How to get filenames when using find and sed

Question

I am writing a script to apply sed on certain files and then list files that have been changed so that I know which have been modified.

This is how I am finding and then using sed:

find . -type f -a \( -name "*.txt" -o -name "*.git"\) -a -exec sed -i -e "s/"str1"/"str2"/g" {} +

How do I print the file name of the changed files? I would like to print it in a sorted order so it's easier to read.

When using only sed we can do this:

sed -i 's/$pattern/$new_pattern/w changelog.txt' $filename
if [ -s changelog.txt ]; then
  # CHANGES MADE, DO SOME STUFF HERE
else
  # NO CHANGES MADE, DO SOME OTHER STUFF HERE
fi

But how do I do this when using find and sed together? I checked the man page and tried a bunch of stuff but nothing worked.

I'm not exactly sure what you're trying to achieve, can you show a list of files, and what output you're expecting to see. — EightBitTony, Jan 21 '16 at 14:49
You just add -print after your -exec, it will only be executed if the -exec was successful e.g. find . -type f $ -name \*.git -o -name \*.txt $ -exec sed -i 'blah_blah' {} \; -print. Sure, you'll have to sort the output then. — don_crissti, Jan 21 '16 at 18:11
@don_crissti using print giving an error "-print: command not found". — KLMM, Jan 21 '16 at 18:34
@don_crissti yes this worked for printing the file but how can I get them in a sorted order because we are not storing then output in any variable and there is no flag that we can use to sort. How Can i achieve sorted order? — KLMM, Jan 21 '16 at 20:28
I found that your suggestion of using print, prints all the files having the extension .txt or .git.

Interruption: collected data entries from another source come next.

theorem immJ_encJ (off : BitVec 20) (rd : XReg) : immJ (encJ off rd) = off := by
  rw [immJ, encJ_hi, encJ_mid, encJ_b11, encJ_lo]
  have h1 : off.extractLsb' 19 1 ++ off.extractLsb' 11 8 = off.extractLsb' 11 9 := extract_join off 11 8 1
  have h2 : off.extractLsb' 11 9 ++ off.extractLsb' 10 1 = off.extractLsb' 10 10 := extract_join off 10 1 9
  have h3 : off.extractLsb' 10 10 ++ off.extractLsb' 0 10 = off.extractLsb' 0 20 := extract_join off 0 10 10
  rw [h1]
  exact (congrArg (fun (x : BitVec 10) => x ++ off.extractLsb' 0 10) h2).trans (h3.trans BitVec.extractLsb'_eq_self)

/-! ### Codes -/

theorem ElemTy.ofCode_code (t : ElemTy) : ElemTy.ofCode t.code = some t := by cases t <;> rfl
theorem Order.ofCode_code (t : Order) : Order.ofCode t.code = some t := by cases t <;> rfl
theorem Scope.ofCode_code (t : Scope) : Scope.ofCode t.code = some t := by cases t <;> rfl
theorem Timeline.ofCode_code (t : Timeline) : Timeline.ofCode t.code = some t := by cases t <;> rfl
theorem RMode.ofCode_code (t : RMode) : RMode.ofCode t.code = some t := by cases t <;> rfl
theorem AmoTy.ofCode_code (t : AmoTy) : AmoTy.ofCode t.code = t := by cases t <;> rfl
theorem AmoOp.ofCode_code (t : AmoOp) : AmoOp.ofCode t.code = some t := by cases t <;> rfl
theorem CmpRel.ofCode_code (t : CmpRel) : CmpRel.ofCode t.code = t := by cases t <;> rfl
theorem RedOp.ofCode_code (t : RedOp) : RedOp.ofCode t.code = some t := by cases t <;> rfl
theorem DrainMode.ofCode_code (t : DrainMode) : DrainMode.ofCode t.code = some t := by cases t <;> rfl
theorem HintKind.ofCode_code (t : HintKind) : HintKind.ofCode t.code = t := by cases t <;> rfl
theorem CsrName.ofNum_num (t : CsrName) : CsrName.ofNum t.num = some t := by cases t <;> rfl
theorem bit1_eq (b : Bool) : (bit1 b == 1) = b := by cases b <;> rfl

theorem coded_some {α : Type} (a : α) (f : α → Except DecodeError Instr) : coded (some a) f = f a := rfl
theorem demand_true (e : DecodeError) (a : Except DecodeError Instr) : demand true e a = a := rfl

/-- A word of an instruction within the limits decodes to it when its unit reads it. -/
theorem decode_of_raw {u : LaneUnit} {w : W32} {i : Instr} (h : decodeRaw u w = .ok i) (hw : i.wellFormed = true) :
    decode u w = .ok i := by
  simp only [decode, h, hw, if_true]

/-! ### The shared parts of the decoder of unit V -/

theorem vsrcOf_enc (op : BitVec 6) (t : BitVec 4) (m : MReg) (s : VSrc) (a d : VReg) (aux : BitVec 2) :
    vsrcOf (encV op t m s.field a d s.form aux) = some s := by
  simp only [vsrcOf, encV_form, encV_s2]
  cases s <;> rfl

theorem decodeV3_enc (op : BitVec 6) (t : ElemTy) (m : MReg) (s : VSrc) (a d : VReg)
    (f : ElemTy → MReg → VSrc → VReg → VReg → Instr) :
    decodeV3 (encV3 op t m s a d 0) f = .ok (f t m s a d) := by
  simp only [decodeV3, encV3, zeroBits, encV_aux, encV_ty, encV_mk, encV_vs1, encV_vd, vsrcOf_enc, ElemTy.ofCode_code]
  rfl

theorem decodeV2_enc (op : BitVec 6) (t : ElemTy) (m : MReg) (a d : VReg) (f : ElemTy → MReg → VReg → VReg → Instr) :
    decodeV2 (encV op t.code m 0 a d 0 0) f = .ok (f t m a d) := by
  simp only [decodeV2, formIs, zeroBits, encV_aux, encV_s2, encV_form, encV_ty, encV_mk, encV_vs1, encV_vd,
    ElemTy.ofCode_code]
  rfl

theorem decodeVF_enc (op : BitVec 6) (m : MReg) (a d : VReg) (f : MReg → VReg → VReg → Instr) :
    decodeVF (encV op 2 m 0 a d 0 0) f = .ok (f m a d) := by
  simp only [decodeVF, formIs, zeroBits, encV_aux, encV_s2, encV_form, encV_ty, encV_mk, encV_vs1, encV_vd]
  rfl

theorem decodeMask_enc (op : BitVec 6) (b a d : MReg) (f : MReg → MReg → MReg → Instr) :
    decodeMask (encV op 0 0 (idx3 b) (idx3 a) (idx3 d) 0 0) f = .ok (f b a d) := by
  simp only [decodeMask, formIs, zeroBits, encV_aux, encV_form, encV_ty, encV_mk, encV_s23, encV_s2Hi2, encV_vs13,
    encV_vs1Hi2, encV_vd3, encV_vdHi2, idx3_lo, idx3_hi]
  rfl

theorem decodeVMem_enc (op : BitVec 6) (t : ElemTy) (m : MReg) (x : XReg) (d : VReg)
    (f : ElemTy → MReg → XReg → VReg → Instr) : decodeVMem (encV op t.code m x 0 d 1 0) f = .ok (f t m x d) := by
  simp only [decodeVMem, formIs, zeroBits, encV_aux, encV_vs1, encV_form, encV_ty, encV_mk, encV_s2, encV_vd,
    ElemTy.ofCode_code]
  rfl

theorem decodeVIdx_enc (op : BitVec 6) (t : ElemTy) (m : MReg) (x : XReg) (a d : VReg)
    (f : ElemTy → MReg → XReg → VReg → VReg → Instr) :
    decodeVIdx (encV op t.code m x a d 1 0) f = .ok (f t m x a d) := by
  simp only [decodeVIdx, formIs, zeroBits, encV_aux, encV_vs1, encV_form, encV_ty, encV_mk, encV_s2, encV_vd,
    ElemTy.ofCode_code]
  rfl

theorem decodeVRing_enc (op : BitVec 6) (t : ElemTy) (m : MReg) (x : XReg) (h : HReg) (d : VReg)
    (f : ElemTy → MReg → XReg → HReg → VReg → Instr) :
    decodeVRing (encV op t.code m x (idx4 h) d 1 0) f = .ok (f t m x h d) := by
  simp only [decodeVRing, formIs, zeroBits, encV_aux, encV_vs14, encV_vs1Hi1, encV_form, encV_ty, encV_mk, encV_s2,
    encV_vd, idx4_lo, idx4_hi, ElemTy.ofCode_code]
  rfl

theorem decodeVAdv_enc (op : BitVec 6) (x : XReg) (h : HReg) (f : XReg → HReg → Instr) :
    decodeVAdv (encV op 0 0 x (idx4 h) 0 1 0) f = .ok (f x h) := by
  simp only [decodeVAdv, formIs, zeroBits, encV_aux, encV_vs14, encV_vs1Hi1, encV_form, encV_ty, encV_mk, encV_s2,
    encV_vd, idx4_lo, idx4_hi]
  rfl

end Sys2Proof
end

I only want to print files that have been modified not all that match the pattern — KLMM, Jan 21 '16 at 22:01
Ah, yes, sed -i is dumb and will "edit" the file even if nothing changes and report success... Add a -exec grep -q str1 {} \; before the existing -exec sed... That should do. Oh, and next time you reply, make sure you prepend my username with @ so the system notifies me e.g. @don_crissti otherwise I'll never know you replied (I just happened to return here) — don_crissti, Jan 23 '16 at 02:45

score 1 · Answer 1 · edited Aug 28 '19 at 21:14

Your sed command (with proper quoting):

sed 's/str1/str2/g'

This will change all occurrences of str1 into str2. A list of files containing str1 can be had from grep -l 'str1':

find . -type f \( -name '*.txt' -o -name '*.git' \) \
    -exec grep -l 'str1' {} \; \
    -exec sed -i 's/str1/str2/g' {} + >changelist.txt

Here, grep -l will provide a list of pathnames that will be redirected into changelist.txt. It will also act like a filter for sed so that sed is only run on files that contain the pattern. sed -i will then make the changes in the files (and remain quiet).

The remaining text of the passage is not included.